** Opening Stored data block **
-- ==== Sys2Proof/Laws/WithinTiming.lean ====
section
/-! SUPPORT. The footprints of the operations of `Sys2Proof/Machine/Timing.lean`. -/

namespace Sys2Proof.Machine

theorem dlvtStart_within (n c : Nat) (s : State) : Within 8392705 s (dlvtStart n c s) := by
  delta dlvtStart
  lift_lets
  intro n0 n1 n2 y3
  have h4 : Within 8392705 s y3 := by
    subst y3
    refine Within.ite ?_ ?_
    · exact Within.refl _ _
    · refine Within.step ?_ (State.relay_within ..) rfl
      exact Within.mono (State.setArm_within ..) rfl
  clear_value y3
  refine Within.ite ?_ ?_
  · exact Within.mono (State.wr_within ..) rfl
  · refine Within.ite ?_ ?_
    · refine Within.ite ?_ ?_
      · exact Within.mono (State.wr_within ..) rfl
      · exact Within.refl _ _
    · split
      · rename_i u5 u6 u7 u8
        refine Within.ite ?_ ?_
        · refine Within.step ?_ (State.wr_within ..) rfl
          refine Within.step ?_ (State.setArm_within ..) rfl
          assumption
        · assumption
      · assumption

theorem e0Start_within (n c : Nat) (s : State) : Within 8392705 s (e0Start n c s) := by
  delta e0Start
  lift_lets
  intro y0
  have h1 : Within 8392705 s y0 := by
    subst y0
    exact Within.mono (dlvtStart_within ..) rfl
  clear_value y0
  intro n2 n3 n4 n5 y6
  have h7 : Within 8392705 s y6 := by
    subst y6
    refine Within.step ?_ (State.put_within ..) rfl
    refine Within.step ?_ (State.wr_within ..) rfl
    assumption
  clear_value y6
  intro n8 n9 n10
  refine Within.step ?_ (State.put_within ..) rfl
  refine Within.step ?_ (State.put_within ..) rfl
  refine Within.step ?_ (State.wr_within ..) rfl
  assumption

theorem writeSlots_within (n : Nat) (q : Sel) (s : State) : Within 4097 s (writeSlots n q s) := by
  delta writeSlots
  generalize s.pulseOf n q = d
  rcases d with _ | ⟨p, short, stretched⟩ <;> lift_lets <;> intro e pulse l y1 moved y2 y3
  all_goals
    have h1 : Within 4097 s y1 := Within.mono (State.mapCells_within ..) rfl
    clear_value y1
    have h2 : Within 4097 s y2 := by
      subst y2
      split
      · exact h1
      · exact Within.step (Within.step h1 (State.wr_within ..) rfl) (State.inc_within ..) rfl
    clear_value y2
    have h3 : Within 4097 s y3 := Within.step h2 (State.setArm_within ..) rfl
    clear_value y3
  · exact Within.step h3 (State.wr_within ..) rfl
  · subst e
    have h4 : ∀ f v l, Within 4097 s (if p.w = 0 then y3.wr f v else y3.wrs l) := fun f v l =>
      Within.ite (Within.step h3 (State.wr_within ..) rfl) (Within.step h3 (State.wrs_within ..) rfl)
    dsimp only
    split
    · refine Within.step (Within.step ?_ (State.wr_within ..) rfl) (State.inc_within ..) rfl
      exact Within.step (Within.step (h4 _ _ _) (State.wr_within ..) rfl) (State.wr_within ..) rfl
    · exact h4 _ _ _

theorem recordDone_within (n crt : Nat) (s : State) : Within 1 s (recordDone n crt s) := by
  delta recordDone
  lift_lets
  intro n0 y1
  have h2 : Within 1 s y1 := by
    subst y1
    exact Within.mono (State.wrs_within ..) rfl
  clear_value y1
  refine Within.ite ?_ ?_
  · refine Within.step ?_ (State.wr_within ..) rfl
    assumption
  · assumption

theorem timing_within (n crt : Nat) (s : State) : Within 4097 s (timing n crt s) := by
  delta timing
  lift_lets
  intro n0
  refine Within.ite ?_ ?_
  · refine Within.step ?_ (recordDone_within ..) rfl
    exact Within.mono (State.setArm_within ..) rfl
  · split
    · exact Within.refl _ _
    · lift_lets
      intro y1
      have h2 : Within 4097 s y1 := by
        subst y1
        refine Within.ite ?_ ?_
        · exact Within.mono (writeSlots_within ..) rfl
        · exact Within.refl _ _
      clear_value y1
      intro y3
      have h4 : Within 4097 s y3 := by
        subst y3
        refine Within.ite ?_ ?_
        · refine Within.step ?_ (State.wr_within ..) rfl
          assumption
        · assumption
      clear_value y3
      refine Within.ite ?_ ?_
      · exact Within.refl _ _
      · refine Within.step ?_ (recordDone_within ..) rfl
        refine Within.step ?_ (State.setArm_within ..) rfl
        assumption

theorem fpCommit_within (n : Nat) (s : State) : Within 8392713 s (fpCommit n s) := by
  delta fpCommit
  refine Within.ite ?_ ?_
  · exact Within.mono (State.wr_within ..) rfl
  · refine Within.ite ?_ ?_
    · exact Within.refl _ _
    · refine Within.ite ?_ ?_
      · exact Within.mono (State.wr_within ..) rfl
      · lift_lets
        intro y0
        have h1 : Within 8392713 s y0 := by
          subst y0
          refine Within.step ?_ (State.wr_within ..) rfl
          exact Within.mono (captureAll_within ..) rfl
        clear_value y0
        intro n2
        refine Within.ite ?_ ?_
        · refine Within.step ?_ (State.carry_within ..) rfl
          refine Within.step ?_ (State.setArm_within ..) rfl
          assumption
        · refine Within.step ?_ (State.setArm_within ..) rfl
          assumption

theorem fpTransfer_within (n : Nat) (src : State → Fld → Nat) (f : Fld) (s : State) : Within 1 s (fpTransfer n src f s) := by
  delta fpTransfer
  lift_lets
  intro n0
  refine Within.ite ?_ ?_
  · exact Within.mono (State.wr_within ..) rfl
  · exact Within.mono (State.wr_within ..) rfl

theorem fpUpdate_within (n : Nat) (s : State) : Within 4097 s (fpUpdate n s) := by
  delta fpUpdate
  refine Within.ite ?_ ?_
  · exact Within.refl _ _
  · lift_lets
    intro n0 n1 n2 n3
    subst n3
    intro n4 n5 y6
    have h7 : Within 4097 s y6 := by
      subst y6
      refine Within.ite ?_ ?_
      · refine Within.forAll ?_ fun a8 y9 h10 => ?_
        · exact Within.refl _ _
        · refine Within.step ?_ (fpTransfer_within ..) rfl
          assumption
      · refine Within.forAll ?_ fun a11 y12 h13 => ?_
        · exact Within.refl _ _
        · refine Within.step ?_ (fpTransfer_within ..) rfl
          assumption
    clear_value y6
    intro y14
    have h15 : Within 4097 s y14 := by
      subst y14
      refine Within.ite ?_ ?_
      · refine Within.forAll ?_ fun a16 y17 h18 => ?_
        · assumption
        · refine Within.step ?_ (State.wr_within ..) rfl
          refine Within.step ?_ (State.wr_within ..) rfl
          assumption
      · assumption
    clear_value y14
    intro n19 n20 n21 n22 y23
    have h24 : Within 4097 s y23 := by
      subst y23
      refine Within.ite ?_ ?_
      · refine Within.step ?_ (State.wr_within ..) rfl
        assumption
      · assumption
    clear_value y23
    intro y25
    have h26 : Within 4097 s y25 := by
      subst y25
      refine Within.ite ?_ ?_
      · refine Within.step ?_ (State.wr_within ..) rfl
        assumption
      · assumption
    clear_value y25
    refine Within.step ?_ (State.setArm_within ..) rfl
    assumption

theorem compareFire_within (n j : Nat) (s : State) : Within 8405793 s (compareFire n j s) := by
  delta compareFire
  refine Within.ite ?_ ?_
  · lift_lets
    intro y0
    have h1 : Within 8405793 s y0 := by
      subst y0
      exact Within.mono (State.emit_within ..) rfl
    clear_value y0
    refine Within.ite ?_ ?_
    · refine Within.step ?_ (ledgerFire_within ..) rfl
      assumption
    · assumption
  · exact Within.refl _ _

theorem insCntclr_within (s : State) : Within 1 s (insCntclr s) := by
  delta insCntclr
  refine Within.forAll ?_ fun a0 y1 h2 => ?_
  · exact Within.refl _ _
  · refine Within.step ?_ (State.wrs_within ..) rfl
    assumption

end Sys2Proof.Machine
end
** Closing Stored data block **
**Required action**
Filter the entries above and return only the lines holding "lean".

**Output for this exercise**
-- ==== Sys2Proof/Laws/WithinTiming.lean ====
/-! SUPPORT. The footprints of the operations of `Sys2Proof/Machine/Timing.lean`. -/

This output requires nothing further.